If you think the closer you are to a television screen the better the picture is, the same principle applies to the automatic content recognition (ACR) approach taken by Inscape. Formerly known as Cognitive Media Networks before its acquisition by consumer electronics provider Vizio, Inscape is closer to the TV picture than a set-top box.

“We detect at the glass” attributes of content playing on-screen, says Inscape’s SVP of Marketing & Business Development Jodie McAfee.

Those attributes are considered a “video fingerprint” for detecting everything from movies to TV shows to games.

Inscape’s technology actually detects pieces of a screen and then reassembles them on an external server to identify a particular piece of content. The company licenses data, along with IP addresses.

There’s a reason Inscape detects at the glass. “A fairly solid percentage of the behavior on our footprint is non set-top box behavior,” McAfee says. “We see all of that behavior.”

Inscape’s reach is just over 7 million TV sets across the U.S. in what amounts to “fairly close to census-level” reporting. It ingests feeds from roughly 150 national broadcast and cable networks and about 150 local feeds from DMA’s; it’s aiming for all 210 DMA’s by mid-2018.
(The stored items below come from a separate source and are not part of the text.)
-- ==== Sys2Proof/Decode.lean ====
section
/-! DEFINITION. The decoder, total on 64-bit words (30_encoding.md R107), and the encoder, from the same tables
(R101, R102, R103, R106). -/

namespace Sys2Proof

/-- The seven formats (R102). -/
inductive Format where
  | N | R | W | D | X | Y | H
  deriving DecidableEq, Repr

/-- Why a word is illegal (R109): its opcode is unassigned (R110), or a reserved field is not 0 (R108). -/
inductive Reject where
  | unassignedOpcode
  | reservedField
  deriving DecidableEq, Repr

/-- The mask of each format: a 1 where a bit is fixed (R103). -/
def Format.mask : Format → Command
  | .N => 0xFFFFFFFFFFFFFFFF
  | .R => 0xFF00FFFFFFFFFFFF
  | .W => 0xFF00FFFF00000000
  | .D => 0xFFFFFFFF00000000
  | .X => 0xFFFF000000000000
  | .Y => 0xFFFF0000FFFFFFFF
  | .H => 0xFF000000FFFFFFFF

/-- Field OP, bits 63:56 (R101). -/
def fieldOp (c : Command) : BitVec 8 := c.extractLsb' 56 8

/-- Field A, bits 55:48 (R101). -/
def fieldA (c : Command) : BitVec 8 := c.extractLsb' 48 8

/-- Field B, bits 47:32 (R101). -/
def fieldB (c : Command) : BitVec 16 := c.extractLsb' 32 16

/-- Field D, bits 31:0 (R101). -/
def fieldD (c : Command) : Word := c.extractLsb' 0 32

/-- D[31:16]: the left sample of a pair (R104). -/
def leftOf (d : Word) : Sample := d.extractLsb' 16 16

/-- D[15:0]: the right sample of a pair (R104). -/
def rightOf (d : Word) : Sample := d.extractLsb' 0 16

/-- The opcode map (R106) with each command's operands (R104): the format of the word's opcode and the command it
selects, or nothing where the opcode is unassigned (R110). -/
def opcodeMap (c : Command) : Option (Format × Instr) :=
  match (fieldOp c).toNat with
  | 0x00 => some (.N, .nop)
  | 0x01 => some (.R, .rdreg (fieldA c))
  | 0x02 => some (.W, .wrreg (fieldA c) (fieldD c))
  | 0x03 => some (.N, .reset)
  | 0x10 => some (.D, .rsPush (leftOf (fieldD c)) (rightOf (fieldD c)))
  | 0x11 => some (.N, .rsPop)
  | 0x12 => some (.N, .rsMark)
  | 0x20 => some (.N, .pcCheck)
  | 0x21 => some (.D, .pcAdd (fieldD c))
  | 0x22 => some (.N, .pcCommit)
  | 0x23 => some (.N, .pcClear)
  | 0x30 => some (.N, .blFrame)
  | 0x31 => some (.X, .fbWr (fieldB c) (fieldD c))
  | 0x32 => some (.Y, .fbRd (fieldB c))
  | 0x33 => some (.H, .histRd (fieldA c) (fieldB c))
  | _ => none

/-- The match word of an opcode: `op << 56` (R103). -/
def matchWord (op : BitVec 8) : Command := op.zeroExtend 64 <<< 56

/-- Decoding of a word (R107). -/
def decode (c : Command) : Except Reject Instr :=
  match opcodeMap c with
  | none => .error .unassignedOpcode
  | some (f, i) => if c &&& f.mask = matchWord (fieldOp c) then .ok i else .error .reservedField

/-- What the decoder reads from a word of the opcode table's numbering. Every row of the table is 64 bits, and a
command is one 64-bit word (R100), so the word is the number itself; bits above `nbits` are 0. -/
def decodeTableWord (nbits w : Nat) : Option Instr :=
  match decode (BitVec.ofNat 64 (w % 2 ^ nbits)) with
  | .ok i => some i
  | .error _ => none

/-! ## The encoder -/

/-- A command word from its four fields (R101). -/
def wordOf (op a : BitVec 8) (b : BitVec 16) (d : Word) : Command := op ++ a ++ b ++ d

/-- The command's opcode (R106). -/
def Instr.opcode : Instr → BitVec 8
  | .nop => 0x00
  | .rdreg _ => 0x01
  | .wrreg _ _ => 0x02
  | .reset => 0x03
  | .rsPush _ _ => 0x10
  | .rsPop => 0x11
  | .rsMark => 0x12
  | .pcCheck => 0x20
  | .pcAdd _ => 0x21
  | .pcCommit => 0x22
  | .pcClear => 0x23
  | .blFrame => 0x30
  | .fbWr _ _ => 0x31
  | .fbRd _ => 0x32
  | .histRd _ _ => 0x33

/-- The command's format (R102, R106). -/
def Instr.format : Instr → Format
  | .nop | .reset | .rsPop | .rsMark | .pcCheck | .pcCommit | .pcClear | .blFrame => .N
  | .rdreg _ => .R
  | .wrreg _ _ => .W
  | .rsPush _ _ | .pcAdd _ => .D
  | .fbWr _ _ => .X
  | .fbRd _ => .Y
  | .histRd _ _ => .H

/-- The word of a command (R102, R104, R106): unused fields are 0 (R108). -/
def encode (i : Instr) : Command :=
  match i with
  | .nop | .reset | .rsPop | .rsMark | .pcCheck | .pcCommit | .pcClear | .blFrame => wordOf i.opcode 0 0 0
  | .rdreg n => wordOf i.opcode n 0 0
  | .wrreg n v => wordOf i.opcode n 0 v
  | .rsPush l r => wordOf i.opcode 0 0 (l ++ r)
  | .pcAdd n => wordOf i.opcode 0 0 n
  | .fbWr x p => wordOf i.opcode 0 x p
  | .fbRd x => wordOf i.opcode 0 x 0
  | .histRd j x => wordOf i.opcode j x 0

end Sys2Proof
end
“We maintain a standing map report against Experian demographics that we run on a pretty regular basis so that we can give people a sense of what the footprint of Vizio owners looks like,” he adds.

Data are licensed on a use-case basis and reported every hour, although there is a three-hour gap between when something aired and when the resulting data are available. Applications range from analytics to retargeting and measurement for the buy-side and sell-side of the media business.

While there’s “no such thing as the perfect data set” because ACR technology can’t tell exactly who’s watching something within a household, “it’s household-level data at scale,” says McAfee.